Теперь в момент, когда мы проводим эту черту, мы гарантируем, что в итоге окажемся в двоякой ситуации. Мы продолжаем любить произведение одного человека, а не другого или болеть за эту команду, а не за ту, даже если они ведут себя вроде бы одинаково. Наши друзья будут выпрыгивать вон из кожи, радостно тыкать пальцем, спрашивая, как мы можем смотреть этот фильм, а не тот или болеть за этого бейсболиста, но осуждать того и т. д. Эти противоречия — не оправдание для того, чтобы опустить руки и полностью отказаться от проекта, который мы начали, стараясь стать лучше, пытаясь сформироваться как «цельная и неделимая личность». Это причина копнуть глубже, все обдумать и, если необходимо, стереть уже проведенную линию и нарисовать ее в другом месте. Противоречия внутри нашей системы ценностей — это возможность попытаться принимать решения, соответствующие нашим убеждениям, нашему пониманию этики и того, кто мы есть. В такие моменты, когда мы в ситуации, где нет четкого ответа, нет эвристики, которую можно использовать, чтобы принять теоретическое, но практически невозможное «правильное» решение, мы и видим истинную ценность неудачи. Мы делаем то, что когда-нибудь приведет к неприятным последствиям. Чем больше мы это пережевываем и прорабатываем, тем больше смысла извлечем, столкнувшись с эффектом обратного действия.

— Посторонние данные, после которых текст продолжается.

-- ==== Sys2Proof/Machine/PowerStates.lean ====
section
/-! DEFINITION. Power states (spec/16_power_modes_and_supplies.md R418 to R423): the requests of POWER.PWR_REQ, the steps of
entry and wake, and the retention area. -/

namespace Sys2Proof.Machine

/-- Move an interval of memory: its bytes and their error state go, and the source is left zero. -/
def State.moveMem (s : State) (src dst n : Nat) : State :=
  let s1 := { s with
    mem := memCopy s.mem src dst n
    poison := s.poison.filter (fun w => decide (w + 8 ≤ dst) || decide (dst + n ≤ w))
      ++ (s.poison.filter (fun w => decide (src ≤ w) && decide (w < src + n))).map (fun w => w - src + dst) }
  s1.zero src (src + n)

/-- The 2 MiB of core n in the retention area. -/
def State.retainAt (s : State) (n : Nat) : Nat := s.retainBase + n * 0x20_0000

/-- Step 4 of entry: the core-local space of every core is saved; from now on the area is a protected range (R419). -/
def State.saveCores (s : State) : State :=
  let s1 := { s with boot := { s.boot with retention := some { lo := s.retainBase, hi := s.retainBase + retainLen } } }
  (List.range 144).foldl (fun s n => s.moveMem (localAt n) (s.retainAt n) 0x20_0000) s1

/-- CORE counters and status registers, which restart at 0 after DEEP_SLEEP (R422). -/
def coreStatusReg (a : Nat) : Bool :=
  let o := a % 0x1_0000
  decide (0x100_0000 ≤ a) && decide (a < 0x190_0000)
    && (o == 0x44 || o == 0x48 || o == 0x4C || (decide (0x80 ≤ o) && decide (o < 0xE4))
      || (decide (0x300 ≤ o) && decide (o < 0x314)) || (decide (0x320 ≤ o) && decide (o < 0x340)))

/-- Step 5 of wake: every core's space is restored; one whose saved copy has an uncorrectable error raises ECC_UE and is fenced
(R423). The area is zeroed, and its protected range closes. -/
def State.restoreCores (s : State) : State :=
  let s1 := (List.range 144).foldl (fun (s : State) n =>
    if s.poisonedIn (s.retainAt n) 0x20_0000 then
      let a := (s.poison.filter (fun w => decide (s.retainAt n ≤ w) && decide (w < s.retainAt n + 0x20_0000))).headD 0
      (s.fenceCore n { cls := 0x11, action := 3, unit := n, detail := a }).moveMem (s.retainAt n) (localAt n) 0x20_0000
    else s.moveMem (s.retainAt n) (localAt n) 0x20_0000) s
  let s2 := s1.zero s1.retainBase (s1.retainBase + retainLen)
  { s2 with
    boot := { s2.boot with retention := none }
    regs := s2.regs.filter (fun e => !coreStatusReg e.1)
    pace := { s2.pace with cores := [] } }

def State.putTrans (s : State) (t : Option Transition) : State := { s with pwr := { s.pwr with trans := t } }

/-- POWER.PWR_REQ (R418): accepted while STATE is RUNNING with no transition in progress; DEEP_SLEEP needs a retention area, and
is reached from RUN or SLEEP. A request for the present state starts nothing. -/
def State.powerRequest (s : State) (code : Nat) : State :=
  if !s.live || !s.running || s.pwr.trans.isSome then s
  else
    match s.pwr.state, code with
    | .run, 1 =>
      { s with eph := { s.eph with cutoff := some s.now } }.putTrans (some { target := .sleep, wake := false, step := 2, since := s.now })
    | .run, 2 =>
      if s.retainEn then
        { s with eph := { s.eph with cutoff := some s.now } }.putTrans (some { target := .deep, wake := false, step := 2, since := s.now })
      else s
    | .sleep, 2 =>
      if s.retainEn then s.putTrans (some { target := .deep, wake := false, step := 4, since := s.now }) else s
    | .sleep, 0 => s.putTrans (some { target := .run, wake := true, step := 3, since := s.now })
    | .deep, 0 => s.putTrans (some { target := .run, wake := true, step := 2, since := s.now })
    | _, _ => s

/-- The transition goes on with a step. -/
def State.atStep (s : State) (t : Transition) (n : Nat) : State := s.putTrans (some { t with step := n })

/-- A transition ends: IBI 0x03 (17 R442). -/
def State.endTrans (s : State) (p : PState) : State :=
  { s with pwr := { s.pwr with state := p, trans := none } }.applyGates.raiseIbi 3

/-- POWER_ENTRY_DRAIN_TIMEOUT: frames not final 100 ms after the request are stopped. -/
def powerEntryDrainTimeout (s : State) : State :=
  match s.pwr.trans with
  | none => s
  | some t =>
    if !s.live || t.wake || t.step ≠ 2 || s.now < t.since + 100_000_000 then s else (s.stopFrames false).cancelStreams

/-- The islands over which the cores are saved are clocked. -/
def State.saveReady (s : State) : Bool := savePlls.all (fun n => !s.pllEn n || nbit s.clk.locked n)

/-- POWER_ENTRY_STEP_DONE: the step in progress of Table 16.5 is complete. -/
def powerEntryStepDone (s : State) : State :=
  match s.pwr.trans with
  | none => s
  | some t =>
    if !s.live || t.wake then s
    else
      match t.step with
      | 2 => if s.flights.isEmpty then s.stopTx.atStep t 3 else s
      | 3 =>
        if s.dmaRests && s.tx.all (fun e => e.2.sending.isNone) then s.atStep t (if t.target = .deep then 4 else 6) else s
      | 4 => if s.pwr.state = .sleep && !s.saveReady then s else s.saveCores.atStep t 5
      | 5 => ({ s with pwr := { s.pwr with dies := 0, saved := true } }.updTarget).atStep t 6
      | _ => s.endTrans t.target

/-- Every PLL that RUN needs has locked. -/
def State.pllsReady (s : State) : Bool :=
  (List.range 8).all (fun n => !s.pllEn n || s.gatedIn .run n || nbit s.clk.locked n)

/-- WAKE_STEP_DONE: the step in progress of Table 16.6 is complete. -/
def wakeStepDone (s : State) : State :=
  match s.pwr.trans with
  | none => s
  | some t =>
    if !s.live || !t.wake then s
    else
      match t.step with
      | 2 =>
        let d := if s.boot.profile = 2 then 2 ^ fld (s.rget 0x20) 2 2 else 15
        ({ s with pwr := { s.pwr with dies := d, saved := false } }.updTarget).atStep t 3
      | 3 => if s.pllsReady then s.atStep t 4 else s
      | 4 => ({ s with mems := { s.mems with selfRefresh := 0 } }).atStep t (if s.boot.retention.isSome then 5 else 6)
      | 5 => s.restoreCores.atStep t 6
      | _ =>
        let s1 := s.endTrans .run
        ({ s1 with eph := { s1.eph with cutoff := none } }.txArm.skipSlots).wakeAll

/-! ## The commands -/

/-- POWER_ENTRY_DRAIN_TIMEOUT (16 R420). -/
def execPowerEntryDrainTimeout (t : Nat) (s : State) : Host.Outcome State Fault Refusal :=
  .next (powerEntryDrainTimeout (s.advance t))
/-- POWER_ENTRY_STEP_DONE (16 R420). -/
def execPowerEntryStepDone (t : Nat) (s : State) : Host.Outcome State Fault Refusal := .next (powerEntryStepDone (s.advance t))
/-- WAKE_STEP_DONE (16 R421). -/
def execWakeStepDone (t : Nat) (s : State) : Host.Outcome State Fault Refusal := .next (wakeStepDone (s.advance t))

end Sys2Proof.Machine
end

Однако тут встает самый сложный вопрос: когда мы не только сдерживаем себя, но и выступаем против людей, вещей и поведения, которые считаем неприемлемыми? Эти проблемы посерьезнее той, когда я раздул мелкую аварию до того, что публично несправедливо опозорил человека. Если Аристотель прав и существует какое-то количество гнева, которое должно быть направлено на определенных людей, когда тому есть причина, или какое-то количество стыда, которое люди должны испытывать за свои неправильные поступки, то он говорит именно о таких ситуациях. Помните милую тетю Конни, которая всегда помнит про ваш день рождения, в целом душка, но делится с вами тревожными мыслями о мексиканцах? Кажется, противостоять тете тяжко. Одна только мысль о реальной конфронтации с членом семьи вызывает у нас боль в животе и дрожь в голосе. Именно поэтому часто мы выбираем легкий путь и… ничего не делаем. Виноват, я был в такой ситуации миллион раз. Многие в моей жизни говорили или делали то, что я считаю отвратительным, и я молчал, не желая устраивать сцен, начинать трудный разговор, который вполне мог закончиться ссорой (я довольно конфликтный человек, чем вовсе не горжусь). По мере того как окна Овертона смещаются от традиции к революции, мы постоянно в состоянии конфликта с теми, кто старше нас, цепляется за идеи, которые уже давно признаны оскорбительными или устаревшими, и теми, кто моложе нас, кто, на наш взгляд, слишком резко критикует современное положение дел. Противостояние любому из этих подходов может показаться одновременно трудным и — учитывая, как редко люди меняют свое мнение, — бессмысленным. Но если я не могу найти «решение» этих проблем, я способен по крайней мере сказать вам, что точно этим решением не может быть: ничегонеделание.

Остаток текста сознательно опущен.